For use in construction projects.

The ‘best endeavours’ obligation in clause 2.1A3.3 would need to be considered in detail by public sector employers as it will need to align with procurement rules. Not exceeding the Carbon Budget is the ultimate goal, so strength and the clause can be amended to achieve this.

It is acknowledged that Clause 2.1A4. would be subject to the case law on penalties and liquidated damages. Some other ways of dealing with this could be:

• Instead of damages, have an incentive pot that is payable to the Contractor if they reach the Carbon Budget.
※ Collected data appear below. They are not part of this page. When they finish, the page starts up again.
theorem bar0Read_of_not_full : bar0Read s off dws be prompt = onNet s fun n => { n with barRead := none } := by
  rw [bar0Read, hp, hf]; rfl

theorem bar0Write_of_not_full : bar0Write s off dws be v prompt = logAer s := by rw [bar0Write, hp, hf]; rfl

end

section
variable (hp : s.net.perst = false) (hf : bar0Full off dws be = true) (hh : s.assay.held = true) (ha : heldAnswers off = false)
  (v : Word) (prompt : Bool)
include hp hf hh ha

theorem bar0Read_of_held : bar0Read s off dws be prompt = onNet s fun n => { n with barRead := some [0xFF, 0xFF, 0xFF, 0xFF] } := by
  rw [bar0Read, hp, hf, hh, ha]; rfl

theorem bar0Write_of_held : bar0Write s off dws be v prompt = s := by rw [bar0Write, hp, hf, hh, ha]; rfl

end

section
variable (ht : Bar0Takes s off dws be) (v : Word) (prompt : Bool)
include ht

theorem bar0Read_of_msix {o : Nat} (hb : blockOf off = some (.msix, o)) (ho : o < 0x1000) :
    bar0Read s off dws be prompt = onNet s fun n => { n with barRead := some (readBytes n.msixTable (o / 4 * 4) 4) } := by
  simp only [bar0Read, ht.perst, ht.full, ht.held, Bool.not_true, Bool.false_eq_true, if_false, hb, msixRead, if_pos ho]

theorem bar0Write_of_msix {o : Nat} (hb : blockOf off = some (.msix, o)) (ho : o < 0x1000) :
    bar0Write s off dws be v prompt = onNet s fun n => { n with msixTable := writeBytes n.msixTable (o / 4 * 4) (leBytes 4 v.toNat) } := by
  simp only [bar0Write, ht.perst, ht.full, ht.held, Bool.not_true, Bool.false_eq_true, if_false, hb, if_pos ho]

/-! Outside the MSI-X block only the last arm of the access's match is left: `hb` is the side condition that `simp` meets there. -/

variable (hb : ∀ o, blockOf off ≠ some (.msix, o))
include hb

theorem bar0Read_of_tree :
    bar0Read s off dws be prompt = bar0Posts s { write := false, addr := off, data := 0, prompt := prompt } := by
  simp only [bar0Read, ht.perst, ht.full, ht.held, Bool.not_true, Bool.false_eq_true, if_false, bar0Posts]

theorem bar0Write_of_tree_full (hn : 16 ≤ (s.net.posted.filter (·.write)).length) : bar0Write s off dws be v prompt = s := by
  simp only [bar0Write, ht.perst, ht.full, ht.held, Bool.not_true, Bool.false_eq_true, if_false, if_pos hn]

theorem bar0Write_of_tree (hn : (s.net.posted.filter (·.write)).length < 16) :
    bar0Write s off dws be v prompt = bar0Posts s { write := true, addr := off, data := v, prompt := prompt } := by
  simp only [bar0Write, ht.perst, ht.full, ht.held, Bool.not_true, Bool.false_eq_true, if_false, if_neg (Nat.not_le.mpr hn), bar0Posts]

end

end

/-! ### BAR2 (21 Table 21.3, R480; 05 R99) -/

/-- A range inside the Granary, or inside one Hopper. -/
theorem bar2Fits_iff {off len : Nat} : bar2Fits off len = true ↔ off + len ≤ 0x18000000 ∨
    (0x18000000 ≤ off ∧ off + len ≤ 0x18000000 + ((off - 0x18000000) / 0x800000 + 1) * 0x800000 ∧ off + len ≤ 0x20000000) := by
  simp only [bar2Fits, Bool.and_eq_true, Bool.or_eq_true, decide_eq_true_eq]
  omega

section
variable {s : State} {off : Nat} {len : Nat} {bs : List Byte}

theorem bar2Read_of_perst (hp : s.net.perst = true) : bar2Read s off len = s := if_pos hp
theorem bar2Write_of_perst (hp : s.net.perst = true) : bar2Write s off bs = s := if_pos hp

variable (hp : s.net.perst = false)
include hp

theorem bar2Read_of_outside (hf : bar2Fits off len = false) : bar2Read s off len = logAer (onNet s fun n => { n with barRead := none }) := by
  rw [bar2Read, hp, hf]; rfl

theorem bar2Write_of_outside (hf : bar2Fits off bs.length = false) : bar2Write s off bs = logAer s := by
  rw [bar2Write, hp, hf]; rfl

theorem bar2Read_of_rows (hf : bar2Fits off len = true) (hr : rowsOk s none (bar2Addr off) len) :
    bar2Read s off len = onNet s fun n => { n with barRead := some (readBytes s.mem (bar2Addr off) len) } := by
  rw [bar2Read, hp, hf, readRange_ok hr]; rfl

theorem bar2Write_of_rows (hf : bar2Fits off bs.length = true) (hr : rowsOk s none (bar2Addr off) bs.length) :
    ∃ g : Granary, g = { s.granary with poison := g.poison, banks := g.banks } ∧
      bar2Write s off bs = { s with mem := writeBytes s.mem (bar2Addr off) bs, granary := g } := by
  obtain ⟨g, hwrite, hg, -⟩ := writeRange_ok hr
  refine ⟨g, hg, ?_⟩
  rw [bar2Write, hp, hf, hwrite]; rfl

end

/-! ### The commands -/

/-- A command that ends with no error to report. -/
theorem next_of_quiet {u t : State} (h : u = t) (hq : t.granary.errPend = false) : (.next (settleErr u) : Result) = .next t := by
  rw [h, settleErr_quiet hq]

section
variable {s : State} (hup : s.up) (master : TreeMaster) (addr v : Word) (incs : Nat) (off : Word) (dws : Nat) (be : BitVec 4) (prompt : Bool)
  (len : Nat) (bs : List Byte)
include hup

theorem exec_csrWrite : exec (.csrWrite master addr v) s = .next (settleErr (csrWrite s master addr v)) :=
  liveRows_next hup fun s => csrWrite s master addr v
theorem exec_rcRead : exec (.rcRead master addr incs) s = .next (settleErr (csrRead s master addr incs)) :=
  liveRows_next hup fun s => csrRead s master addr incs
theorem exec_bar0Read : exec (.bar0Read off dws be prompt) s = .next (settleErr (bar0Read s off dws be prompt)) :=
  liveRows_next hup fun s => bar0Read s off dws be prompt
theorem exec_bar0Write : exec (.bar0Write off dws be v prompt) s = .next (settleErr (bar0Write s off dws be v prompt)) :=
  liveRows_next hup fun s => bar0Write s off dws be v prompt
theorem exec_bar2Read : exec (.bar2Read off len) s = .next (settleErr (bar2Read s off.toNat len)) :=
  liveRows_next hup fun s => bar2Read s off.toNat len
theorem exec_bar2Write : exec (.bar2Write off bs) s = .next (settleErr (bar2Write s off.toNat bs)) :=
  liveRows_next hup fun s => bar2Write s off.toNat bs

end

/-! ### The statement -/

/-- Settles O57: the blocks lie where Table 21.2 puts them, and each access of a master, to BAR0 or to BAR2 is one of the rules above. -/
theorem registersAndBarsAnswer : Obligations.RegistersAndBarsAnswer := by
  unfold Obligations.RegistersAndBarsAnswer
  refine ⟨fun o h4 => ⟨fun ho => ?blocks, fun ho => ⟨fun m => blockOf_mac h4 m ho, fun n => blockOf_can h4 n ho⟩, blockOf_msix h4⟩,
    fun _ => blockOf_unmapped, fun s hup hquiet => ⟨fun master addr v incs => ?masters, fun off v dws be prompt => ?bar0,
      fun off len data hlen => ?bar2⟩⟩
  case blocks =>
    have single (k : Nat) (b : Block) hk := blockOf_single (k := k) (b := b) h4 hk ho
    have hspindle := single 0 .spindle (by decide)
    rw [Nat.zero_mul, Nat.zero_add] at hspindle
    exact ⟨hspindle, single 1 .control (by decide), fun m => blockOf_mill h4 m ho, fun p => blockOf_flume h4 p ho,
      fun w => blockOf_weir h4 w ho, single 0x300 .gauge (by decide), single 0x310 .spigot (by decide), single 0x330 .vault (by decide),
      single 0x340 .clapper (by decide), single 0x350 .assay (by decide), single 0x360 .lifecycle (by decide)⟩
  case masters =>
    have hwrite (addr : Word) {t : State} (h : csrWrite s master addr v = t) (hq : t.granary.errPend = false) :
        exec (.csrWrite master addr v) s = .next t := (exec_csrWrite hup master addr v).trans (next_of_quiet h hq)
    have hread (addr : Word) {t : State} (h : csrRead s master addr incs = t) (hq : t.granary.errPend = false) :
        exec (.rcRead master addr incs) s = .next t := (exec_rcRead hup master addr incs).trans (next_of_quiet h hq)
    have spindle (o : Nat) (h4 : 4 ∣ o) (ho : o < 0x10000) : blockOf (BitVec.ofNat 32 (0 * 0x10000 + o)) = some (.spindle, o) :=
      blockOf_single h4 (by decide) ho
    refine ⟨fun hnone => ⟨hwrite addr (csrWrite_of_none hnone v) hquiet, hread addr (csrRead_of_none hnone incs) hquiet⟩,
      fun b off hb => ⟨fun ht => ?testing, fun ht => ?acting⟩,
      hread _ (csrRead_of_value (spindle 0x6108 (by decide) (by decide)) (blockRead_treeTimeouts s incs)) hquiet,
      hread _ (csrRead_of_value (spindle 0 (by decide) (by decide)) (blockRead_identification s incs)) hquiet,
      hread _ (csrRead_of_value (spindle 0x7FFC (by decide) (by decide)) (blockRead_undefined s incs)) hquiet,
      hwrite _ ((csrWrite_of_block (spindle 0x6100 (by decide) (by decide)) v).trans (blockWrite_treeCtl s master v)) hquiet,
      hwrite _ ((csrWrite_of_block (spindle 0 (by decide) (by decide)) v).trans (blockWrite_identification s master v)) hquiet⟩
    case testing =>
      have ht := blockTested_iff.mpr ht
      exact ⟨hwrite addr ((csrWrite_of_block hb v).trans (blockWrite_of_tested ht master off v)) hquiet,
        hread addr (csrRead_of_value hb (blockRead_of_tested ht off incs)) hquiet⟩
    case acting =>
      rw [exec_csrWrite hup, csrWrite_of_block hb, exec_rcRead hup, csrRead_of_block hb]
      exact ⟨rfl, rfl⟩
  case bar0 =>
    intro read write full answered serves open_
    have hread {t : State} (h : bar0Read s off dws be prompt = t) (hq : t.granary.errPend = false) : read = .next t :=
      (exec_bar0Read hup off dws be prompt).trans (next_of_quiet h hq)
    have hwrite {t : State} (h : bar0Write s off dws be v prompt = t) (hq : t.granary.errPend = false) : write = .next t :=
      (exec_bar0Write hup v off dws be prompt).trans (next_of_quiet h hq)
    have takes : open_ → Bar0Takes s off dws be := by
      rintro ⟨hp, hf, ha⟩
      refine ⟨hp, bar0Full_iff.mpr hf, ?_⟩
      cases hheld : s.assay.held with
      | false => rfl
      | true => rw [heldAnswers_iff.mpr (ha hheld)]; rfl
    refine ⟨fun hp => ⟨hread (bar0Read_of_perst hp prompt) hquiet, hwrite (bar0Write_of_perst hp v prompt) hquiet⟩,
      fun hp hf => ?notFull, fun hp hf hh ha => ?held, fun o ho hb hlt => ?msix, fun ho hb => ?tree⟩
    case notFull =>
      have hf := Bool.eq_false_iff.mpr (mt bar0Full_iff.mp hf)
      exact ⟨hread (bar0Read_of_not_full hp hf prompt) hquiet, hwrite (bar0Write_of_not_full hp hf v prompt) hquiet⟩
    case held =>
      have hf := bar0Full_iff.mpr hf
      have ha := Bool.eq_false_iff.mpr (mt heldAnswers_iff.mp ha)
      exact ⟨hread (bar0Read_of_held hp hf hh ha prompt) hquiet, hwrite (bar0Write_of_held hp hf hh ha v prompt) hquiet⟩
    case msix =>
      exact ⟨hread (bar0Read_of_msix (takes ho) prompt hb hlt) hquiet, hwrite (bar0Write_of_msix (takes ho) v prompt hb hlt) hquiet⟩
    case tree =>
      have ht := takes ho
      refine ⟨?_, fun hn => hwrite (bar0Write_of_tree_full ht v prompt hb hn) hquiet, fun hn => ?_⟩
      · exact (exec_bar0Read hup off dws be prompt).trans (by rw [bar0Read_of_tree ht prompt hb]; rfl)
      · exact (exec_bar0Write hup v off dws be prompt).trans (by rw [bar0Write_of_tree ht v prompt hb hn]; rfl)
  case bar2 =>
    subst hlen
    intro o read write hopper place fits
    have hread {t : State} (h : bar2Read s o data.length = t) (hq : t.granary.errPend = false) : read = .next t :=
      (exec_bar2Read hup off data.length).trans (next_of_quiet h hq)
    have hwrite {t : State} (h : bar2Write s o data = t) (hq : t.granary.errPend = false) : write = .next t :=
      (exec_bar2Write hup off data).trans (next_of_quiet h hq)
    refine ⟨fun hp => ⟨hread (bar2Read_of_perst hp) hquiet, hwrite (bar2Write_of_perst hp) hquiet⟩, fun hp hf => ?outside,
      fun hp hf hrows => ?inside⟩
    case outside =>
      have hf := Bool.eq_false_iff.mpr (mt bar2Fits_iff.mp hf)
      exact ⟨hread (bar2Read_of_outside hp hf) hquiet, hwrite (bar2Write_of_outside hp hf) hquiet⟩
    case inside =>
      have hf := bar2Fits_iff.mpr hf
      obtain ⟨g, hg, h⟩ := bar2Write_of_rows hp hf hrows
      exact ⟨hread (bar2Read_of_rows hp hf hrows) hquiet, g, hg, hwrite h (by rw [hg]; exact hquiet)⟩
The pot available could become proportionately larger the further below the Carbon Budget they manage to go to incentivise even better performance than the target. • Use the retention mechanism in a contract to cover the risk of the Contractor not achieving the Carbon Budget. Instead of the standard 3% retention to cover unfinished or defective work, increase the retention amount with a specific proportion held against achievement of the Carbon Budget. If at practical completion the works have gone over the Carbon Budget, the Employer could require the Contractor to spend the defects rectification period demonstrating how they have either offset that excess through carbon offsets or demonstrate how they have done so by reducing the carbon impact of another of their projects. If they still fail to do so after the defects rectification period, then the percentage of the Contract Sum retained can be held by the Employer to be used itself to ensure carbon offsetting. Further, the Employer could ask bidders at tender stage to competitively say what percentage of the Contract Sum they are willing to be retained for this purpose – so that the bidder offering the higher percentage that they put at risk is awarded more points at tender evaluation than the others. This would demonstrate bidders’ commitment and also ensure the Employer’s retained amount is the highest that the market will allow. • If the contract is a term contract, rather than a project contract, the contract could impose quarterly Carbon Budgets (as opposed to a single ‘global’ budget) and measure achievement through a key performance indicator. Achievement against good performance could lead to an incentive payment. However, continually exceeding the Carbon Budget could be linked to a termination right, enabling the Employer to get out of the contract so as to find a contractor that can deliver instead.